Книга Бретер и две девушки, страница 4. Автор книги Татьяна Любецкая

Разделитель для чтения книг в онлайн библиотеке

Онлайн книга «Бретер и две девушки»

Cтраница 4

– Похоронить – это когда за бедного, а за богатого – значит, все дороги перед тобой, выбирай любую! Эх, мне бы твои девятнадцать…

– А что же ты в свои девятнадцать не поохотилась?

– Дура была. В папку твоего влюбилась. У него глаза синие-синие, как у тебя, и гитара. Девки на нем собаками висели, ну и водочка, не без этого. И потом… раньше таких возможностей не было…

– Возможности всегда есть, если голова на плечах. Вон Наденьке – уж за семьдесят! А на прошлые майские третий раз замуж вышла.

– Вопрос, за кого.

Тут снова раздался телефонный звонок, Тома коршуном к трубке: «Алеэ! Подскочишь? Я тоже подскочу! Бай!»

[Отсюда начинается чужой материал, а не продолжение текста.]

-- ==== Sys2Proof/Certificates/Slice0/Obligations.lean ====
section
/-! DEFINITION. The statements for the provers. Every conclusion that a command answers a next state is its
completion; the frames stand in the `Only…` statements and in the exact next states. -/
open Sys2Proof Sys2Proof.Machine

/-! ### The machine as a whole -/

/-- The command at the front of the queue runs with the queue's rest; with an empty queue the block idles
(log entries 1 and 13). -/
def Obligations.FrontOfQueueRuns : Prop :=
  ∀ (c : Instr) (rest : List Instr) (s : State),
    step { s with pending := c :: rest } = exec c { s with pending := rest } ∧
    step { s with pending := [] } = .next { s with pending := [] }

/-- The values the spec gives for power-on reset, in the first slot after the release of PORST_N: channel, shadow,
tracker, address map, blind policy, rules, windows, stages, capture with its settings, queues, lost counts and
rotating order, alert unit, cue pins, interval, service port and outputs. That this slot is the reset state, that
MRST and SSEL_N are released and the board's levels 0 in it, and that nothing waits from outside, is the model's
choice (log entry 1). -/
def Obligations.ResetHoldsTheSpecsValues : Prop :=
  let s := State.reset
  s.porst = false ∧ s.now = 0 ∧ s.chan = .live ∧
  (∀ k : Fin 16, s.banks[k] =
    { state := .unknown, openStamp := none, closeStamp := none, lastReadEffect := none
      lastWriteEnd := none }) ∧
  s.modes = { word0 := none, word1 := none, word2 := none } ∧
  s.tracker = [] ∧ s.waiting = [] ∧
  s.map = { order := .brc, rowBits := 16, colBits := 10 } ∧ s.blind = .pass ∧
  (∀ n : Fin 22, s.checker.rules[n].enabled = true ∧ s.checker.counts[n] = 0) ∧
  s.checker.rules.toList.map (fun r => (r.value.toNat, r.value2.toNat)) =
    [(4, 0), (2, 0), (10, 0), (4, 0), (2, 0), (4, 0), (3, 0), (1, 0), (40, 0), (4, 0), (20, 0), (4, 32)]
      ++ List.replicate 10 (0, 0) ∧
  s.checker.first = none ∧ s.checker.rolling = [] ∧ s.checker.readEnd = none ∧ s.checker.measure = none ∧
  (∀ k : Fin 16,
    s.windows[k].fields.enable = false ∧ s.windows[k].fields.low = 0 ∧ s.windows[k].fields.high = 0 ∧
    s.windows[k].fields.kinds = .both ∧ s.windows[k].fields.cond = none ∧
    s.windows[k].fields.condValue = 0 ∧ s.windows[k].fields.condMask = 0 ∧
    s.windows[k].fields.actions = WindowActions.none ∧ s.windows[k].fields.cuePin = 0 ∧
    s.windows[k].fields.lanes = 0xFF ∧ s.windows[k].locked = false ∧ s.windows[k].hitCount = 0 ∧
    s.windows[k].revised = false) ∧
  s.seq.state = .idle ∧ s.seq.stage = 0 ∧ s.seq.count = 0 ∧ s.seq.expiry = none ∧ s.seq.entry = false ∧
  s.seq.queue = [] ∧
  (∀ k : Fin 8,
    s.seq.stages[k].termA = .always ∧ s.seq.stages[k].join = .none ∧
    s.seq.stages[k].termB = .windowHit 0 ∧ s.seq.stages[k].n = 1 ∧ s.seq.stages[k].t = 0 ∧
    s.seq.stages[k].nextCondition = 0 ∧ s.seq.stages[k].nextTimeout = 0 ∧
    s.seq.stages[k].condActions = StageActions.none ∧ s.seq.stages[k].condPin = 0 ∧
    s.seq.stages[k].timeoutActions = StageActions.none ∧ s.seq.stages[k].timeoutPin = 0) ∧
  s.capture.state = .off ∧ s.capture.postCounter = 0 ∧ s.capture.full = false ∧ s.capture.note = none ∧
  s.capture.store = [] ∧ s.capture.writer = none ∧ s.capture.wrapped = false ∧
  (∀ q : QueueId, s.capture.queue q = { records := [], lost := 0 }) ∧
  s.capture.rotation = [.event, .access, .marker] ∧
  s.capture.settings.storeMode = .stop ∧ s.capture.settings.arbiterMode = .fixed ∧
  s.capture.settings.captureAll = false ∧ s.capture.settings.captureAllData = false ∧
  s.capture.settings.classes =
    { violation := false, guard := false, stage := false, cue := false, channel := false } ∧
  s.capture.settings.postFill = 1024 ∧ s.capture.settings.markers = false ∧
  s.alert.latches = 0 ∧ s.alert.globalOn = true ∧ s.alert.enables = 0 ∧ s.alert.asserted = false ∧
  (∀ p : Fin 4,
    s.cues[p].function = .port ∧ s.cues[p].out = false ∧ s.cues[p].latch = false ∧
    s.cues[p].width = 4 ∧ s.cues[p].remaining = 0 ∧ s.cues[p].active = false ∧
    s.cues[p].lastLevel = s.pinLevel (BitVec.ofFin p)) ∧
  s.interval = .p20 ∧ s.port = { frame := .idle, bits := [], waiting := none, reply := .filler } ∧ s.sdo = none ∧
  s.fwd.pins = { command := none, writeBeats := none, readBeats := none, mrst := true } ∧
  s.wires = [] ∧ s.pending = []

/-- The invariant of the block holds at reset. -/
def Obligations.InvariantHoldsAtReset : Prop := State.reset.Inv

/-- Every step keeps the tracker list: at most 8 entries, each once, in arrival order, at most one
STREAMING, beats and captured elements in step (R40, R41, R50, R51). -/
def Obligations.TrackerInvariantKept : Prop :=
  ∀ s t : State, s.TrackerInv → step s = .next t → t.TrackerInv

/-- Every step keeps trace capture: the store with the reserved record never holds more than 4096 units,
staging keeps its places and whole records, losses and the post counter their bounds (R140, R154 to
R159). -/
def Obligations.CaptureInvariantKept : Prop :=
  ∀ s t : State, s.TrackerInv → s.capture.Inv → step s = .next t → t.capture.Inv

– Разговор двух блох, – шепнула Верыванна Лизе, та прыснула в ладошку.

Чтобы не слышать блошиные переговоры, Верыванна включила свой старый приемничек, и из него полилась тихая, прохладная музыка – что-то старинное, давно любимое… Верыванна не могла вспомнить что именно, но на душе вдруг стало так легко и все-будет-хорошо, потому что музыка, как внутривенное, сразу пошла в кровь…

* * *

…Но самым потрясающим действом конца второго тысячелетия стал, конечно, заключительный матч чемпионата мира по футболу. Ничего подобного мир не видел и вряд ли увидит. Шла последняя минута встречи, а счет все не был открыт! И становилось ясно, что человечество под занавес так и останется без гола! Все в отчаянии схватились за головы, причем многие не за свои. И кое-кто из фанатов, эти слабые, нервические типы, уже стал понемногу впадать в истерику и швырять на поле всякую дрянь. В тот момент судья только что растащил подравшихся грандов и собрался было разыграть спорный, как вдруг – то ли перегрелся на солнце, то ли ошалел от футбольных страстей – нервно перебросил мяч с ноги на ногу и сам повел его к ближайшим воротам!!! Стадион ахнул! Оправившись от изумления, игроки атакованной команды погнались за судьей, но поздно – мяч влетел в правый верхний угол ворот, в левом нижнем забился одураченный вратарь. Прибежавшие с носилками санитары тщетно пытались оторвать его от сетки. А на носилки меж тем тихо улегся тренер потерпевших. На том, собственно говоря, телевизионную картинку и прикрыли, а в ночных новостях сообщили, что главный приз – «Гол Миллениума» – вручили свихнувшемуся арбитру, который «столь оригинально завершил» тот последний чемпионат.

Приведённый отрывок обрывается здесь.